On meditating

 Back in Grad school when times were real tough because of the workload was the first time I started doing meditation. I went to the meditation club at the school, sometimes twice a week, sometimes once, and the hour, hour-and-half spent there did really help me clear my mind. In all honesty I can't say if it was the meditation or what may have been the unintentional naps that made me feel refreshed but every evening coming out of those doors on the seventeenth floor and top of our dining halls, I felt a energetic man, ready to take on the world. This was great because I was always tired, stressed, anxious and an empty husk of a human being going in.

Since then I've not meditated seriously at length except for the couple of hours I've spent with JD in between. Not enough discipline, I've told myself and others who've asked, I'll do it one day when I'm more serious about life, and in a more disciplined phase. Well life has been passing me by, and real quick at that in these rough Covid times, and I dont' seem to be improving on either of those things. Discipline has troughs and crests though I seem to never be motivated enough to go as far as meditation, and the 'seriousness' is never going to come if I wait for the day of declaration of adulthood. I have to suck it up and start doing.

If you've been an irregular reader here at least, and I know you are because I can see in the traffic logs that you've not visited the site in recent days what's up with that we need to talk, you will remember that I always talk about starting meditation, making plans for it, but actually never execute it. It's in the top five things I really want to do and should be doing, and yet it never gets done. There's never enough motivation, never enough push.

Things have changed a little bit since I started talking to the eap counselor who suggests that if I want to improve my experience at work I should start meditating and doing mindfulness practices to control anxiety and improve focus. I keep telling them I'm about to do that, and I make plans, and do all sorts of things, but never actually do do it. But in the last two weeks I've done it a few times, today I did it twice, once in the morning and then in the evening. It wasn't real real in that I spent only a few minutes and even then surely I wasn't fully focused. But it's a step. I'm learning not the alphabets yet, maybe to draw the lines, but that's in the right direction towards being able to string words and sentences together.
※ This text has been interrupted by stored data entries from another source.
-- ==== Sys2Proof/Laws/PerInstr.lean ====
section
/-! SUPPORT. The family `Layout`: the fields of each command's word are those of spec/30_encoding.md R70 and R71. -/

namespace Sys2Proof.Laws.Layout

/-- The opcode of R73. -/
def opcode : Instr → BitVec 8
  | .init _ => 0x01
  | .observe _ => 0x02
  | .estimate => 0x03
  | .readReg _ => 0x04
  | .info _ => 0x05

/-- The `SEL` field of R71. -/
def selector : Instr → BitVec 8
  | .init _ => 0
  | .observe _ => 0
  | .estimate => 0
  | .readReg _ => 0
  | .info sel => sel

/-- The `OPERAND` field of R71. -/
def operand : Instr → Operand
  | .init p => p
  | .observe x => x
  | .estimate => 0
  | .readReg j => j
  | .info _ => 0

/-- `OPC`, `SEL` and `OPERAND` are the instruction's, and `RSVD` is 0. -/
def Statement (i : Instr) : Prop :=
  opcField (encode i) = opcode i ∧ selField (encode i) = selector i ∧ rsvdField (encode i) = 0
    ∧ operandField (encode i) = operand i

theorem fields_of_pack (opc sel : BitVec 8) (rsvd : BitVec 16) (opnd : Operand) :
    opcField (packFields opc sel rsvd opnd) = opc ∧ selField (packFields opc sel rsvd opnd) = sel
      ∧ rsvdField (packFields opc sel rsvd opnd) = rsvd ∧ operandField (packFields opc sel rsvd opnd) = opnd := by
  refine ⟨?_, ?_, ?_, ?_⟩ <;>
    (apply BitVec.eq_of_getElem_eq; intro i hi
     simp only [opcField, selField, rsvdField, operandField, packFields, BitVec.getElem_extractLsb',
       BitVec.getLsbD_append])
  · rw [if_neg (by omega), if_neg (by omega), if_neg (by omega)]
    rw [← BitVec.getLsbD_eq_getElem]; congr 1; omega
  · rw [if_neg (by omega), if_neg (by omega), if_pos (by omega)]
    rw [← BitVec.getLsbD_eq_getElem]; congr 1; omega
  · rw [if_neg (by omega), if_pos (by omega)]
    rw [← BitVec.getLsbD_eq_getElem]; congr 1; omega
  · rw [if_pos (by omega)]
    rw [← BitVec.getLsbD_eq_getElem]; congr 1; omega

theorem init (p : Operand) : Statement (.init p) := fields_of_pack ..
theorem observe (x : Operand) : Statement (.observe x) := fields_of_pack ..
theorem estimate : Statement .estimate := fields_of_pack ..
theorem readReg (j : Operand) : Statement (.readReg j) := fields_of_pack ..
theorem info (sel : BitVec 8) : Statement (.info sel) := fields_of_pack ..

end Sys2Proof.Laws.Layout
end

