theorem step_not_taken (hrst : s.nextEdge.rst = false) (hheld : holdBroken s.nextEdge s = false)
    (hpending : s.rspPending = some r) (hready : s.nextEdge.rspReady = false) : step s = .next s.advance := by
  simp [step_eq, edgeStep, edgeAction, hrst, hheld, hpending, hready]

theorem step_execute (hrst : s.nextEdge.rst = false) (hheld : holdBroken s.nextEdge s = false)
    (hpending : s.rspPending = none) (hflight : s.inFlight = some w) (hgo : s.nextEdge.stall = false) :
    step s = runWord w s.advance := by
  simp [step_eq, edgeStep, edgeAction, hrst, hheld, hpending, hflight, hgo]

theorem step_stalled (hrst : s.nextEdge.rst = false) (hheld : holdBroken s.nextEdge s = false)
    (hpending : s.rspPending = none) (hflight : s.inFlight = some w) (hstall : s.nextEdge.stall = true) :
    step s = .next s.advance := by
  simp [step_eq, edgeStep, edgeAction, hrst, hheld, hpending, hflight, hstall]

theorem step_accept (hrst : s.nextEdge.rst = false) (hheld : holdBroken s.nextEdge s = false)
    (hpending : s.rspPending = none) (hflight : s.inFlight = none) (hvalid : s.nextEdge.cmdValid = true)
    (hbusy : s.busy = false) : step s = .next (acceptCommand s.nextEdge.cmdData s.advance) := by
  simp [step_eq, edgeStep, edgeAction, State.cmdReady, hrst, hheld, hpending, hflight, hvalid, hbusy]

theorem step_holdBroken (hrst : s.nextEdge.rst = false) (hbroken : holdBroken s.nextEdge s = true) :
    step s = .fault .hostChangedHeldCommand := by
  simp [step_eq, edgeStep, edgeAction, hrst, hbroken]

/-! ## The host's duty -/

theorem holdBroken_eq_true_iff {e : Edge} :
    holdBroken e s = true ↔ e.cmdValid = true ∧ ∃ w, s.env.held = some w ∧ w ≠ e.cmdData := by
  unfold holdBroken
  cases s.env.held with
  | none => simp
  | some w => simp [eq_comm (a := w)]

theorem holdBroken_of_held_none {e : Edge} (h : s.env.held = none) : holdBroken e s = false := by
  unfold holdBroken
  rw [h]

/-- A command word is answered: it neither stops the machine nor is refused. -/
theorem exists_runWord_eq_next (w : Word) (s : State) : ∃ t, runWord w s = .next t := by
  obtain ⟨t, -, ht, -⟩ := runWord_next w s
  exact ⟨t, ht⟩

/-- A step answers a next state, but where the host broke its duty. -/
theorem step_next_or_holdBroken (s : State) : (∃ t, step s = .next t) ∨
    s.nextEdge.rst = false ∧ holdBroken s.nextEdge s = true ∧ step s = .fault .hostChangedHeldCommand := by
  have hkind := step_kind s
  generalize step s = o at hkind
  cases hkind with
  | holdBroken rst broken => exact .inr ⟨rst, broken, rfl⟩
  | execute w => exact .inl (exists_runWord_eq_next w s.advance)
  | reset | transfer | accept | wait => exact .inl ⟨_, rfl⟩

/-- Settles O18: of the kinds of a step only a broken hold is a fault, and none is a refusal. -/
theorem onlyTheHostCanStopTheMachine : Obligations.OnlyTheHostCanStopTheMachine := by
  refine fun s => ⟨⟨fun ⟨f, hf⟩ => ?_, fun ⟨hrst, hbroken⟩ => ?_⟩, fun q hq => ?_⟩
  · rcases step_next_or_holdBroken s with ⟨t, ht⟩ | ⟨hrst, hbroken, -⟩
    · cases hf.symm.trans ht
    · exact ⟨hrst, holdBroken_eq_true_iff.mp hbroken⟩
  · exact ⟨_, step_holdBroken hrst (holdBroken_eq_true_iff.mpr hbroken)⟩
  · rcases step_next_or_holdBroken s with ⟨t, ht⟩ | ⟨-, -, hfault⟩
    · cases hq.symm.trans ht
    · cases hq.symm.trans hfault

/-! ## What a step to a next state can be -/

/-- What takes the machine to a next state: `StepKind` read backwards, with the state before it. -/
inductive StepTo (s t : State) : Prop where
  | reset (rst : s.nextEdge.rst = true) (eq : t = State.resetOf s.build s.advance.env)
  | transfer (r : Response) (rst : s.nextEdge.rst = false) (pending : s.rspPending = some r)
      (ready : s.nextEdge.rspReady = true) (eq : t = takeResponse r s.advance)
  | execute (w : Word) (rst : s.nextEdge.rst = false) (pending : s.rspPending = none) (flight : s.inFlight = some w)
      (go : s.nextEdge.stall = false) (eq : runWord w s.advance = .next t)
  | accept (rst : s.nextEdge.rst = false) (pending : s.rspPending = none) (flight : s.inFlight = none)
      (notBusy : s.busy = false) (eq : t = acceptCommand s.nextEdge.cmdData s.advance)
  | wait (rst : s.nextEdge.rst = false) (eq : t = s.advance)

theorem stepTo_of_step (h : step s = .next t) : StepTo s t := by
  have hkind := step_kind s
  rw [h] at hkind
  generalize ho : Host.Outcome.next t = o at hkind
  cases hkind with
  | reset rst => exact .reset rst (Host.Outcome.next.inj ho)
  | holdBroken => cases ho
  | transfer r rst _ pending ready => exact .transfer r rst pending ready (Host.Outcome.next.inj ho)
  | execute w rst _ pending flight go => exact .execute w rst pending flight go ho.symm
  | accept rst _ pending flight _ notBusy => exact .accept rst pending flight notBusy (Host.Outcome.next.inj ho)
  | wait rst => exact .wait rst (Host.Outcome.next.inj ho)

/-! ## The ports (R80, R230) -/

theorem rspStatus_of_pending (h : s.rspPending = some r) : s.rspStatus false = some r.status.code := by
  simp [State.rspStatus, State.rspValid, h]

theorem rspData_of_pending (h : s.rspPending = some r) : s.rspData false = some r.data := by
  simp [State.rspData, State.rspValid, h]

theorem rspStatus_of_none (h : s.rspPending = none) : s.rspStatus false = none := by
  simp [State.rspStatus, State.rspValid, h]

theorem rspData_of_none (h : s.rspPending = none) : s.rspData false = none := by
  simp [State.rspData, State.rspValid, h]

/-- Settles O15: while `rst = 0` each port is one field of the state; the codes are those of the definition. -/
theorem portsShowTheState : Obligations.PortsShowTheState :=
  ⟨fun s => ⟨rfl, rfl, cmdReady_of_rst s, rspValid_of_rst s⟩,
    fun _ _ h => ⟨rspStatus_of_pending h, rspData_of_pending h⟩,
    fun _ h => ⟨rspStatus_of_none h, rspData_of_none h⟩, rfl, rfl, rfl, rfl, rfl⟩

theorem cmdReady_eq_true_iff {rst : Bool} : s.cmdReady rst = true ↔ rst = false ∧ s.busy = false := by
  simp [State.cmdReady]

theorem rspValid_eq_true_iff {rst : Bool} : s.rspValid rst = true ↔ rst = false ∧ ∃ r, s.rspPending = some r := by
  simp [State.rspValid, Option.isSome_iff_exists]

/-! ## One edge (R79) -/

/-- Settles O9: the edge executes the word, and the word decodes to the instruction. -/
theorem stepRunsTheDecodedCommand : Obligations.StepRunsTheDecodedCommand := by
  intro s w i hpending hflight hdecode hrst hstall hheld
  rw [step_execute hrst hheld hpending hflight hstall, runWord, hdecode]

theorem tableWord_toNat (w : Word) : tableWord 64 w.toNat = w := by
  rw [tableWord, Nat.mod_eq_of_lt w.isLt, BitVec.ofNat_toNat, BitVec.setWidth_eq]

/-- Settles O10: the 64 bits of the table are the word, and the word decodes to its instruction. -/
theorem fetchWordIsRunByTheNextStep : Obligations.FetchWordIsRunByTheNextStep := by
  intro s i hwf
  rw [step_withFetchWord, tableWord_toNat, runWord, decode_encode hwf]

/-- What a ready CSE is offered it takes, so the host has nothing to hold. -/
theorem heldAfter_of_cmdReady {e : Edge} (h : s.cmdReady e.rst = true) : heldAfter e s = none := by
  simp [heldAfter, h]

theorem heldAfter_of_not_cmdValid {e : Edge} (h : e.cmdValid = false) : heldAfter e s = none := by
  simp [heldAfter, h]

/-- Settles O11: a ready CSE has neither a command in flight nor a response, by the invariant. -/
theorem offeredCommandIsAccepted : Obligations.OfferedCommandIsAccepted := by
  intro s hinv hrst hvalid hready hheld
  have hbusy := (cmdReady_eq_true_iff.mp hready).2
  obtain ⟨hflight, hpending⟩ := hinv.not_busy hbusy
  exact ⟨_, step_accept hrst hheld hpending hflight hvalid hbusy, rfl, rfl, hpending, rfl, rfl, rfl, rfl,
    heldAfter_of_cmdReady hready⟩

/-- Settles O12: a valid response means that `rst = 0`, so the edge is a transfer. -/
theorem responseIsTransferred : Obligations.ResponseIsTransferred := by
  intro s r hpending hvalid hready hheld
  have hrst := (rspValid_eq_true_iff.mp hvalid).1
  exact ⟨_, step_transfer hrst hheld hpending hready, rfl, rfl, rfl, rfl, rfl, rfl, rfl⟩

/-- Settles O13: with a response pending that the host does not take, every step but a waiting one is excluded. -/
theorem responseIsHeldStable : Obligations.ResponseIsHeldStable := by
  intro s t hvalid hready hstep
  obtain ⟨hrst, r, hpending⟩ := rspValid_eq_true_iff.mp hvalid
  cases stepTo_of_step hstep with
  | reset rst => simp [hrst] at rst
  | transfer _ _ _ ready => simp [hready] at ready
  | execute _ _ pending => simp [hpending] at pending
  | accept _ pending => simp [hpending] at pending
  | wait _ eq => subst eq; exact ⟨rfl, rfl, rfl, rfl, rfl, rfl, rfl⟩

/-- Settles O14: acceptance alone puts a word in flight, and it needs `BUSY = 0`. -/
theorem noCommandIsAcceptedWhileBusy : Obligations.NoCommandIsAcceptedWhileBusy := by
  refine fun s hbusy => ⟨fun rst => by simp [State.cmdReady, hbusy], fun t hstep => ?_⟩
  cases stepTo_of_step hstep with
  | reset _ eq => subst eq; exact .inl rfl
  | transfer _ _ _ _ eq => subst eq; exact .inr rfl
  | execute w _ _ _ _ eq =>
    obtain ⟨u, -, hu, -, -, hflight, -⟩ := runWord_next w s.advance
    obtain rfl : u = t := by injection hu.symm.trans eq
    exact .inl hflight
  | accept _ _ _ notBusy => simp [hbusy] at notBusy
  | wait _ eq => subst eq; exact .inr rfl

/-- Settles O60: the edge is a waiting one, which consumes the edge and nothing else. -/
theorem stalledCommandChangesNothing : Obligations.StalledCommandChangesNothing := by
  intro s w hflight hpending hrst hstall hheld
  exact ⟨_, step_stalled hrst hheld hpending hflight hstall, rfl, rfl, rfl, hpending, hflight, rfl, rfl⟩

end Sys2Proof.Machine
end

section
/-! SUPPORT. Proofs about runs of edges: a command in flight is answered, and deliveries over the channels are the
transactions of their commands (spec/30_encoding.md R79; 70_reset_and_hazards.md R237, R238). -/

namespace Sys2Proof.Machine

variable {s t u : State} {w : Word} {e : Edge}

/-! ## A state with its edges to come -/

/-- The state with other edges to come. -/
def State.withEdges (s : State) (es : List Edge) : State := { s with env := { s.env with edges := es } }

theorem withEdges_edges (s : State) : s.withEdges s.env.edges = s := rfl

theorem nextEdge_of_edges {es : List Edge} (h : s.env.edges = e :: es) : s.nextEdge = e := by
  rw [State.nextEdge, h, List.headD_cons]

/-- Where the host neither holds a word nor has to, an edge that is consumed changes nothing but the edges to come. -/
theorem advance_withEdges (hheld : s.env.held = none) (hafter : heldAfter e s = none) (es : List Edge) :
    (s.withEdges (e :: es)).advance = s.withEdges es := by
  change { s with env := { s.env with edges := es, held := heldAfter e s } } = s.withEdges es
  rw [hafter, ← hheld]
  rfl

/-! ## Runs -/

theorem run_succ_of_next {M : Host.Core} {x y : M.State} (h : M.step x = .next y) (k : Nat) :
    M.run (k + 1) x = M.run k y := by
  rw [Host.Core.run, h]

theorem run_add_of_next {M : Host.Core} {x y : M.State} {j : Nat} (h : M.run j x = .next y) (k : Nat) :
    M.run (j + k) x = M.run k y := by
  induction j generalizing x with
  | zero =>
    obtain rfl : x = y := Host.Outcome.next.inj h
    rw [Nat.zero_add]
  | succ j ih =>
    rw [Nat.add_right_comm, Host.Core.run]
    rw [Host.Core.run] at h
    cases hstep : M.step x with
    | next z => rw [hstep] at h; exact ih h
    | fault f => rw [hstep] at h; cases h
    | refused q => rw [hstep] at h; cases h

theorem runEdges_succ_of_next (h : step s = .next t) (k : Nat) : runEdges (k + 1) s = runEdges k t :=
  run_succ_of_next (M := Sys2Proof.core) h k

theorem runEdges_add_of_next {j : Nat} (h : runEdges j s = .next t) (k : Nat) :
    runEdges (j + k) s = runEdges k t :=
  run_add_of_next (M := Sys2Proof.core) h k

/-- Settles O19, by induction on the edges the command stalls for; the edge after them executes it. -/
theorem commandInFlightIsAnswered : Obligations.CommandInFlightIsAnswered := by
  intro s w n es rest hflight hpending hlength hedges hheld hquiet hstall hgo
  induction n generalizing s es with
  | zero =>
    obtain ⟨e, rfl⟩ := List.length_eq_one_iff.mp hlength
    have hnext : s.nextEdge = e := nextEdge_of_edges hedges
    obtain ⟨hrst, -⟩ := hquiet e (List.mem_singleton_self e)
    have hgo := hgo e (List.mem_singleton_self e)
    obtain ⟨t, r, ht, hr, -, hanswered, -, -, henv⟩ := runWord_next w s.advance
    have hstep := step_execute (hnext ▸ hrst) (holdBroken_of_held_none hheld) hpending hflight (hnext ▸ hgo)
    refine ⟨t, r, runEdges_succ_of_next (hstep.trans ht) 0, hr, hanswered, ?_⟩
    rw [henv, advance_edges, hedges]
    rfl
  | succ n ih =>
    obtain ⟨e, es, rfl⟩ := List.exists_cons_of_length_eq_add_one hlength
    have hnext : s.nextEdge = e := nextEdge_of_edges hedges
    obtain ⟨⟨hrst, hvalid⟩, hquiet⟩ := List.forall_mem_cons.mp hquiet
    obtain ⟨he, hstall⟩ := List.forall_mem_cons.mp hstall
    have hstep := step_stalled (hnext ▸ hrst) (holdBroken_of_held_none hheld) hpending hflight (hnext ▸ he)
    obtain ⟨t, r, hrun, hanswer⟩ := ih s.advance es hflight hpending (Nat.succ.inj hlength)
      (by rw [advance_edges, hedges]; rfl) (heldAfter_of_not_cmdValid (hnext ▸ hvalid)) hquiet hstall hgo
    exact ⟨t, r, (runEdges_succ_of_next hstep _).trans hrun, hanswer⟩

/-- The edges `es` take `s` to `t`, but for the edges to come, whatever edges follow. -/
def Runs (es : List Edge) (s t : State) : Prop :=
  ∀ rest, runEdges es.length (s.withEdges (es ++ rest)) = .next (t.withEdges rest)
N gave me the password to her meditation app. I had it for a year or two last year when N (the other one) had it from his work, but I didn't really use it too much. I browsed it a few times, maybe even attempted a regular practice but it never got around to becoming a thing. Because there was no motivation, no reason, and nobody checking if I was doing it or not. Now there are controls. There is accountability. People I don't want to disappoint. This is something I should be doing. For my own good.

My parents meditate, so do my grandparents, and a large part of my family in general. It helps with the 'pressure they say, makes taking life one day at a time easy. And it's not just when you're in desperate need of some sort of help, generally, it's like having a 'life coach' guide you through everyday happenings. It never hurts to do it.

So I'm now going to do it regularly, as regularly as I can possibly do. As regularly as writing even. Five minutes here, ten minutes there. I may not be able to maintain a proper timetable, but as the practice gets frequent, I'm sure it gets easier. After all that's how I got into podcast listening too.